In casa Atalanta l’imperativo categorico è rialzare la testa. La sconfitta rimediata domenica sera al Comunale contro la Fiorentina di Montella non è ancora stata digerita perché arrivata al termine di un match ben giocato dagli uomini del tecnico di Anzio, che hanno alzato bandiera bianca solo di fronte alla sfortuna (due pali di Boakye) e al tiro mancino di Kurtic (nelle ultime due estati finito proprio sull’agenda del dg Marino, ironia della sorte).

Mille dubbi hanno tolto il sonno a Colantuono in vista della sfida di San Siro. I primi sono di natura fisica, visto che ci sono ben quattro giocatori usciti malconci dalla partita di domenica: Biava è alle prese con un affaticamento, Benalouane con un problema alla caviglia, Dramé con la solita distorsione alla spalla e Gomez con una botta all’anca. Dal momento che si prospetta una chiara emergenza in difesa, è probabile che almeno uno dei centrali recuperi e che, magari, l’ex Chievo Dramè stringa i denti, anche se Del Grosso risulta essere pienamente recuperato. Poi, bisognerà capire chi il tecnico nerazzurro vorrà fare riposare in considerazione del triplice impegno settimanale che sabato sera porterà a Bergamo nientemeno che i campioni d’Italia della Juventus: le ultime voci vorrebbero Baselli dal 1′ al posto del regista di Montecchio Cigarini (ma occhio anche a Migliaccio) e, in attacco, Bianchi titolare con Maxi Moralez. All’appello mancheranno anche gli infortunati Spinazzola e Rosseti, oltre a Stendardo, che ha appena sostenuto l’esame orale per diventare avvocato.

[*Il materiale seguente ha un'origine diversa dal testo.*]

/-- Every tile target in ascending Terrace, logical Row, kind and index. -/
def tileTargets : List Nat :=
  (List.range 4).flatMap fun t => (List.range 8).flatMap fun k => (List.range 4).flatMap fun kind =>
    (List.range (nth 0 [16, 8, 4, 2] kind)).map fun i => tgOf t k kind i
/-- The TILE sections in that order. -/
def PCtx.tiles (c : PCtx) : List PSec :=
  tileTargets.filterMap fun g => c.secs.find? fun x => x.kind == 0x10 && x.target == g
/-- The tile a section targets. -/
def PCtx.ref (c : PCtx) (x : PSec) : TileRef := c.st.targetTile c.v x.target
/-- The first tile of a kind for which `f` names a code and a word. -/
def PCtx.eachTile (c : PCtx) (kind : Nat) (f : PSec → TileRef → Option (Nat × Nat)) : Option LdErr :=
  (c.tiles.filter fun x => tgKind x.target == kind).findSome? fun x => (f x (c.ref x)).map fun e => c.tileErr x e.1 e.2

/-- The first word index of a range for which `p` holds. -/
def firstIn (lo n : Nat) (p : Nat → Bool) : Option Nat := ((List.range n).map (lo + ·)).find? p

/-! ## R48: programs -/

/-- The LOOPs of a program: own pc and end pc. -/
def progLoops (w : Nat → Nat) : List (Nat × Nat) :=
  (List.range 64).filterMap fun pc => if uOp (w pc) = 1 then some (pc, bitsN (w pc) 18 6) else none
/-- Is a program word of a tile malformed by itself? Bits 23:20 of FIRE are reserved but in an MX tile (R49). -/
def wordMal (kind w : Nat) : Bool :=
  match uOp w with
  | 0 => bitsN w 16 12 != 0
  | 1 => bitN w 24 || (if bitN w 25 then bitsN w 0 16 != 0 else bitsN w 0 16 == 0)
  | 2 => bitsN w 16 4 != 0 || (kind != 0 && bitsN w 20 4 != 0)
  | 3 => bitsN w 0 24 != 0 || decide (1 < bitsN w 24 4)
  | 4 => bitsN w 6 22 != 0
  | 5 => bitsN w 0 26 != 0
  | 6 => bitsN w 0 28 != 0
  | _ => true
/-- Is the LOOP or JUMP at `pc` badly placed? -/
def loopMal (w : Nat → Nat) (pc : Nat) : Bool :=
  let ls := progLoops w
  let outer := ls.filter fun l => decide (l.1 < pc) && decide (pc ≤ l.2)
  if uOp (w pc) = 1 then
    let e := bitsN (w pc) 18 6
    decide (e ≤ pc) || outer.any fun l => decide (l.2 < e) || bitsN (w l.1) 26 2 == bitsN (w pc) 26 2
  else uOp (w pc) == 4 && !outer.isEmpty

/-- A point of a path through a program: pc, open loops as (pc of the LOOP, trips left, 6 standing for 6 or more), and how many LOOP,
JUMP and ROT instructions have been executed since one that takes time. -/
structure PathPt where
  pc : Nat
  loops : List (Nat × Nat)
  quick : Nat
deriving DecidableEq, Repr

/-- Where a path goes when the instruction at `pc` completes. -/
def pathEnd (w : Nat → Nat) (pc : Nat) : List (Nat × Nat) → List (Nat × List (Nat × Nat))
  | [] => [(pc + 1, [])]
  | (l, n) :: ls =>
    if bitsN (w l) 18 6 = pc then
      let back := if n = 6 then [(l + 1, (l, 6) :: ls), (l + 1, (l, 5) :: ls)] else if 1 < n then [(l + 1, (l, n - 1) :: ls)] else []
      if 1 < n then back else pathEnd w pc ls
    else [(pc + 1, (l, n) :: ls)]
/-- The points that follow a point. A direct LOOP starts with its trips, an indirect one with any count. -/
def pathNext (w : Nat → Nat) (x : PathPt) : List PathPt :=
  let i := w x.pc
  let go (q : Nat) : List PathPt := (pathEnd w x.pc x.loops).map fun p => ⟨p.1, p.2, q⟩
  match uOp i with
  | 1 =>
    let ns := if bitN i 25 then [1, 2, 3, 4, 5, 6] else [Nat.min 6 (bitsN i 0 16)]
    ns.map fun n => ⟨x.pc + 1, (x.pc, n) :: x.loops, x.quick + 1⟩
  | 4 => [⟨bitsN i 0 6, x.loops, x.quick + 1⟩]
  | 5 => go (x.quick + 1)
  | 6 => []
  | _ => go 0
/-- Follow every path; `fuel` bounds the points. The first bad point found: past pc 63, or after five quick instructions.
(DEDUCED, log 87) -/
def pathWalk (w : Nat → Nat) : Nat → List PathPt → List PathPt → Option Nat
  | 0, _, _ => none
  | _ + 1, _, [] => none
  | fuel + 1, seen, x :: xs =>
    if 63 < x.pc ∨ 5 ≤ x.quick then some (Nat.min x.pc 63)
    else if seen.contains x then pathWalk w fuel seen xs
    else pathWalk w fuel (x :: seen) (xs ++ pathNext w x)

/-- R48: the first bad pc of a tile's program, E-0431. -/
def progBadPc (kind : Nat) (w : Nat → Nat) : Option Nat :=
  match firstIn 0 64 fun pc => wordMal kind (w pc) || loopMal w pc with
  | some pc => some pc
  | none => pathWalk w 2000000 [] [⟨0, [], 0⟩]
/--
(DEDUCED, log 87) -/
def PCtx.r48 (c : PCtx) : Option LdErr :=
  (c.tiles).findSome? fun x => (progBadPc (tgKind x.target) fun pc => x.word pc).map fun pc => c.tileErr x 0x0431 pc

Di fronte, però, i bergamaschi si troveranno un’Inter completamente diversa da quella affrontata nelle ultime due stagioni: da una parte perché sono arrivati rinforzi importanti, per puntare finalmente al ritorno nell’Europa che conta, e dall’altra perché Mazzarri sembra aver trovato il giusto equilibrio dopo un anno di stallo.

Inter-Atalanta, appuntamento a San Siro: fischio d’inizio alle 20.45. Arbitrerà l’incontro il fischietto di Mantova Gervasoni, lo stesso direttore di gara che guidò i giochi il 7 aprile 2013 quando i bergamaschi espugnarono il Meazza per 4-3 grazie alla tripletta del Tanque Denis. E a qualche svista dell’arbitro lombardo che mandò su tutte le furie i nerazzurri milanesi.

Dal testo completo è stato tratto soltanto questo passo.